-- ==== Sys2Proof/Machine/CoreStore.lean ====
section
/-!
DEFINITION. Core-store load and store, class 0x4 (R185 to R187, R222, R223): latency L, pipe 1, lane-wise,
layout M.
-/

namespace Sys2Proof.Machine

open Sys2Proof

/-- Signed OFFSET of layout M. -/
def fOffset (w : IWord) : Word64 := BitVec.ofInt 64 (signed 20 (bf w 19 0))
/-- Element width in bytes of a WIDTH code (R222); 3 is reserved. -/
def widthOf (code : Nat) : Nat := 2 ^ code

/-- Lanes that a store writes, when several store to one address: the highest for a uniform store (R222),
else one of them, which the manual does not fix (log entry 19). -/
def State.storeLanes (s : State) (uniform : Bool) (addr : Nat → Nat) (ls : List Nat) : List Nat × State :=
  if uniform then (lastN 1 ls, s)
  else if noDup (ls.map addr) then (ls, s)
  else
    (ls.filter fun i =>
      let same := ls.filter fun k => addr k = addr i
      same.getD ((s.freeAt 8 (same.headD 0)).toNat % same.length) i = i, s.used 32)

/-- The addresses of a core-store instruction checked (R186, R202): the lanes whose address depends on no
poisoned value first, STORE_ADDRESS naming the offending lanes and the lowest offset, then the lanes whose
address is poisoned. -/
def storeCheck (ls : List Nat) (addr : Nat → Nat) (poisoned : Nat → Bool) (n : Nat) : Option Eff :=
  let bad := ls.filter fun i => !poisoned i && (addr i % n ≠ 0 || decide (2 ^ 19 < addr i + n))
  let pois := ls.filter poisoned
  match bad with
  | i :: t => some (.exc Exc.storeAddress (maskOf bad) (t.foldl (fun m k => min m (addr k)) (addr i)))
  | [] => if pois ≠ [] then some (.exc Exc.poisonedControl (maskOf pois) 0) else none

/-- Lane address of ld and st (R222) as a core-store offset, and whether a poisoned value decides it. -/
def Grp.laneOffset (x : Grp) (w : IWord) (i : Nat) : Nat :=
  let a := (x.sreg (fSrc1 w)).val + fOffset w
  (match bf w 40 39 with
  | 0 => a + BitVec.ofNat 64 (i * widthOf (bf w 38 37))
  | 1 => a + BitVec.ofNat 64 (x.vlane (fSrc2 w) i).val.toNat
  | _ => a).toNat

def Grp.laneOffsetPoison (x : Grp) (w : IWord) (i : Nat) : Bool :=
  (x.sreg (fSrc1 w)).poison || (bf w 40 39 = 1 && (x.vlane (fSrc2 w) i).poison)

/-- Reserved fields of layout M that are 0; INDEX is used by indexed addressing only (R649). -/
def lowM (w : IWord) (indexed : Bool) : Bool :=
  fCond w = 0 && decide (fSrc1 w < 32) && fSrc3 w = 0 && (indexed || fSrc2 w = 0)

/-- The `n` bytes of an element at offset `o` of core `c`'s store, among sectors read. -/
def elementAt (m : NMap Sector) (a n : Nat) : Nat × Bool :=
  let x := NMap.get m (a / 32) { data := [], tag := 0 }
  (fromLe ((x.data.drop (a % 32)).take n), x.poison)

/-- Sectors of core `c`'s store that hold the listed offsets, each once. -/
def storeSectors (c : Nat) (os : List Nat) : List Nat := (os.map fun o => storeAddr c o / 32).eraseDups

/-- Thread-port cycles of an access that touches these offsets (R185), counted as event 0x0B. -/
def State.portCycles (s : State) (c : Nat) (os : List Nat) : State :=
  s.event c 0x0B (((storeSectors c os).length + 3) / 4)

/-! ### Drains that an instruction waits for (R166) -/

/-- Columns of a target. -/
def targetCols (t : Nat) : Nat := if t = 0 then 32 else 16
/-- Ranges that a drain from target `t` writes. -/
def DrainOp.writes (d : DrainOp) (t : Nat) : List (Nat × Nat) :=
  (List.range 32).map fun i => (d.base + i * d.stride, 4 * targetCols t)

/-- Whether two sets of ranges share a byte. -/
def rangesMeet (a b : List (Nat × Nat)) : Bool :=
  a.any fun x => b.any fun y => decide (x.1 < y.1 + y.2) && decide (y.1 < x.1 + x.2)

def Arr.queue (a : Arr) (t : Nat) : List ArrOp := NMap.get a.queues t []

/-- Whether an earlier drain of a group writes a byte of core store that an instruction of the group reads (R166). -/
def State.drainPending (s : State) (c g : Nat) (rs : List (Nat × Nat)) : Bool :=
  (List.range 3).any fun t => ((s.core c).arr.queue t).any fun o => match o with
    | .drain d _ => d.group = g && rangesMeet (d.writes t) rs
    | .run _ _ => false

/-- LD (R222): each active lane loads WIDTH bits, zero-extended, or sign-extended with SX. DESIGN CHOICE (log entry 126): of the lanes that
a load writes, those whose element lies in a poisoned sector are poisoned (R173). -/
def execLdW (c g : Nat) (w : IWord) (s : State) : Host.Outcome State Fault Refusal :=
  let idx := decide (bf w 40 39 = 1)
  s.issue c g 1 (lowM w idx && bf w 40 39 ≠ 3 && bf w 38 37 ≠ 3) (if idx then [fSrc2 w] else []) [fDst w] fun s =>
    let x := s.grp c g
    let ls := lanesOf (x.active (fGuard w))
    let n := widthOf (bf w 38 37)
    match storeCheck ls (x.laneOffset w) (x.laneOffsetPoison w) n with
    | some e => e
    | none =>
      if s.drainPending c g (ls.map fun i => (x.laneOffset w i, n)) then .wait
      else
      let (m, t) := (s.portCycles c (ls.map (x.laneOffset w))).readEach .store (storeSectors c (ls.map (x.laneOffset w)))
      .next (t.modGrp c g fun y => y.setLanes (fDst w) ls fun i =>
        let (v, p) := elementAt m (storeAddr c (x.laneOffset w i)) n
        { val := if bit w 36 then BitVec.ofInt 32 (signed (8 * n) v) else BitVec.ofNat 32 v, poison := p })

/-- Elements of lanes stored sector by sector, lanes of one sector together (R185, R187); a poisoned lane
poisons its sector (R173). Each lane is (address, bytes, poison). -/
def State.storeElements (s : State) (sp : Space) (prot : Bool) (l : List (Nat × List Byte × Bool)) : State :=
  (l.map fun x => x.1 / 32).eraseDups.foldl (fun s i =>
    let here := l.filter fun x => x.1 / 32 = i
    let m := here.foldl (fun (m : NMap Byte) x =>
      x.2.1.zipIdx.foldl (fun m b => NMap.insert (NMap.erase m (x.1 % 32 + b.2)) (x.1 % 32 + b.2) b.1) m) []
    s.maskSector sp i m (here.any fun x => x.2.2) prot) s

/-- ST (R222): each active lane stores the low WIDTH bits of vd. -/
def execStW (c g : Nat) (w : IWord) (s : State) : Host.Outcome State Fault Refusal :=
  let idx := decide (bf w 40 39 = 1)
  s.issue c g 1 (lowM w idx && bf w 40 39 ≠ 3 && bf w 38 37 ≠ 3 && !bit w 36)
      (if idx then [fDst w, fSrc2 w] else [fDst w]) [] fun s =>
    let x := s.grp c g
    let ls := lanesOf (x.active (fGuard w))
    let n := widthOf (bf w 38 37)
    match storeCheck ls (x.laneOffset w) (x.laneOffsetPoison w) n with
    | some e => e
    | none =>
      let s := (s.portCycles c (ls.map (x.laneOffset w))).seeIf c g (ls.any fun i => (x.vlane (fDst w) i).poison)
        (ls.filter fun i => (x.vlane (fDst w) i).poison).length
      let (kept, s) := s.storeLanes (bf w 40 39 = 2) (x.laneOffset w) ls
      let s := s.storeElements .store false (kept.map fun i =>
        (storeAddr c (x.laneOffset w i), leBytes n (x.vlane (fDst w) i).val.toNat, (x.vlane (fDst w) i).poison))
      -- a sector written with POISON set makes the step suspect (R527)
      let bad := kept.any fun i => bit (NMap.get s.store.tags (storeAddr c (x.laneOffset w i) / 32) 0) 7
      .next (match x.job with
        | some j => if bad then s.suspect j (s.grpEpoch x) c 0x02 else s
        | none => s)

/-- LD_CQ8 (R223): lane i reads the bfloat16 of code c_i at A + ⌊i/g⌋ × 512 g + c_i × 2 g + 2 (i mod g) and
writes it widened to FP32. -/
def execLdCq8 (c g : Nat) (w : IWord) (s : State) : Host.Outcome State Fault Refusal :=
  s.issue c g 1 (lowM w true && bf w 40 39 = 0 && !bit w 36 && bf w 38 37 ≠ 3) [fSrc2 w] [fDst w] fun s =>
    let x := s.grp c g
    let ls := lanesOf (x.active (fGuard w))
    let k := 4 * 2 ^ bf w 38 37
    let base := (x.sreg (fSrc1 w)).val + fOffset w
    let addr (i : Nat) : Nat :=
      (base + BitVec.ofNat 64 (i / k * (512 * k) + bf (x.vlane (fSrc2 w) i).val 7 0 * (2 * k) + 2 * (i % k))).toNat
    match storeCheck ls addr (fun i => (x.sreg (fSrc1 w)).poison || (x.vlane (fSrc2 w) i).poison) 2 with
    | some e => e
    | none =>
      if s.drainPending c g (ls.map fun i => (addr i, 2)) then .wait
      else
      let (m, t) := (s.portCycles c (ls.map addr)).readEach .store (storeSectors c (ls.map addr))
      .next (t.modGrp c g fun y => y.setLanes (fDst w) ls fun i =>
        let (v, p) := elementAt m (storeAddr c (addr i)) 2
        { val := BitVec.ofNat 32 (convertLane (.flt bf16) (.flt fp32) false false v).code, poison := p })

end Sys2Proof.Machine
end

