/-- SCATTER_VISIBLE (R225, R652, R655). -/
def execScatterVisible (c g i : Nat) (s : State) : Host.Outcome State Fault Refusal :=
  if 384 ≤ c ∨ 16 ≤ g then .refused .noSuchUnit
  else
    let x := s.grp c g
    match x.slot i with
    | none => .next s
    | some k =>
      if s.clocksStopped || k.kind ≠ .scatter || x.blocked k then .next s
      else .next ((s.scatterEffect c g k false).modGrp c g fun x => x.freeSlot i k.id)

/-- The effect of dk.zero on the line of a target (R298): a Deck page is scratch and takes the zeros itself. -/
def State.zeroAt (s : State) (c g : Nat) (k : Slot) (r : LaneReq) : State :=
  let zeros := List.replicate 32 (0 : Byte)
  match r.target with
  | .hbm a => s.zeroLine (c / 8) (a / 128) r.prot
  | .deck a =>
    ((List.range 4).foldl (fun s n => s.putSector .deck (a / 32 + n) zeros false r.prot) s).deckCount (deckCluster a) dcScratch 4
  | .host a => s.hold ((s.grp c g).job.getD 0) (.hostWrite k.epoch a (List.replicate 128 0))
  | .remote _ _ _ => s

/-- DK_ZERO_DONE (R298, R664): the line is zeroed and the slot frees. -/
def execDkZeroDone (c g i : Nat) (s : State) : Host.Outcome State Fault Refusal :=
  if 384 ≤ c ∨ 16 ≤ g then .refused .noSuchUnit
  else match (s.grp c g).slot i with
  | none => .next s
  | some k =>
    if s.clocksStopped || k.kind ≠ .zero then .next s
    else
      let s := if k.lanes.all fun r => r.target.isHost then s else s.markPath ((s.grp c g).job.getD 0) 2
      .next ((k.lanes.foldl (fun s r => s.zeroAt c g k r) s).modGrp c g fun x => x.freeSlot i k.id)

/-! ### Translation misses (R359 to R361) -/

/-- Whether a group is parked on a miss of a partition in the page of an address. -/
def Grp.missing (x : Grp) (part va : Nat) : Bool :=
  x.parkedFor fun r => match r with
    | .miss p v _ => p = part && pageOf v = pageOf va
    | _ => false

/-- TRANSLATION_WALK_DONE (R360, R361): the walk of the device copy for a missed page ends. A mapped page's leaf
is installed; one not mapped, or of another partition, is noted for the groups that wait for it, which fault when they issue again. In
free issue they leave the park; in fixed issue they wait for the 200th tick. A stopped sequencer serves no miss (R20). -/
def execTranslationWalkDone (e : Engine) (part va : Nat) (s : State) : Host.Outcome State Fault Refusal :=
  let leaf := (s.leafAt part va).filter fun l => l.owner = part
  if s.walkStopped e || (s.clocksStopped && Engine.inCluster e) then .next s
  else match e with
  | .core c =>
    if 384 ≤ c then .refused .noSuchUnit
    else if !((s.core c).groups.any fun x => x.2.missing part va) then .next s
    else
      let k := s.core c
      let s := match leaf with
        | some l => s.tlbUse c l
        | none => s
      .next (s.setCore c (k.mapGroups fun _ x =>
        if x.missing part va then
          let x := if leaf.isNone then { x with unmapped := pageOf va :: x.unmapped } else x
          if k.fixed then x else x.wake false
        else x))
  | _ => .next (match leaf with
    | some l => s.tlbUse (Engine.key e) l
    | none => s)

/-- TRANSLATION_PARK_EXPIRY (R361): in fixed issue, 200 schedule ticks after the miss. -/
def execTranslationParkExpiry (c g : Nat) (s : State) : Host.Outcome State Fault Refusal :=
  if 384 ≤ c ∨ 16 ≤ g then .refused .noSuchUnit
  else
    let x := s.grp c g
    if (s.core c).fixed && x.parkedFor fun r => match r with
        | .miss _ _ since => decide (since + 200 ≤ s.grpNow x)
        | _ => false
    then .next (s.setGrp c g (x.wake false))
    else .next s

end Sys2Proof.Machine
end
==*==
**Required action**
The range runs from the line with "each once. -/" up to and including the line with "event 0x0B. -/" in the listing above; please write out exactly those lines and nothing more.

**Exercise output**
/-- Sectors of core `c`'s store that hold the listed offsets, each once. -/
def storeSectors (c : Nat) (os : List Nat) : List Nat := (os.map fun o => storeAddr c o / 32).eraseDups

/-- Thread-port cycles of an access that touches these offsets (R185), counted as event 0x0B. -/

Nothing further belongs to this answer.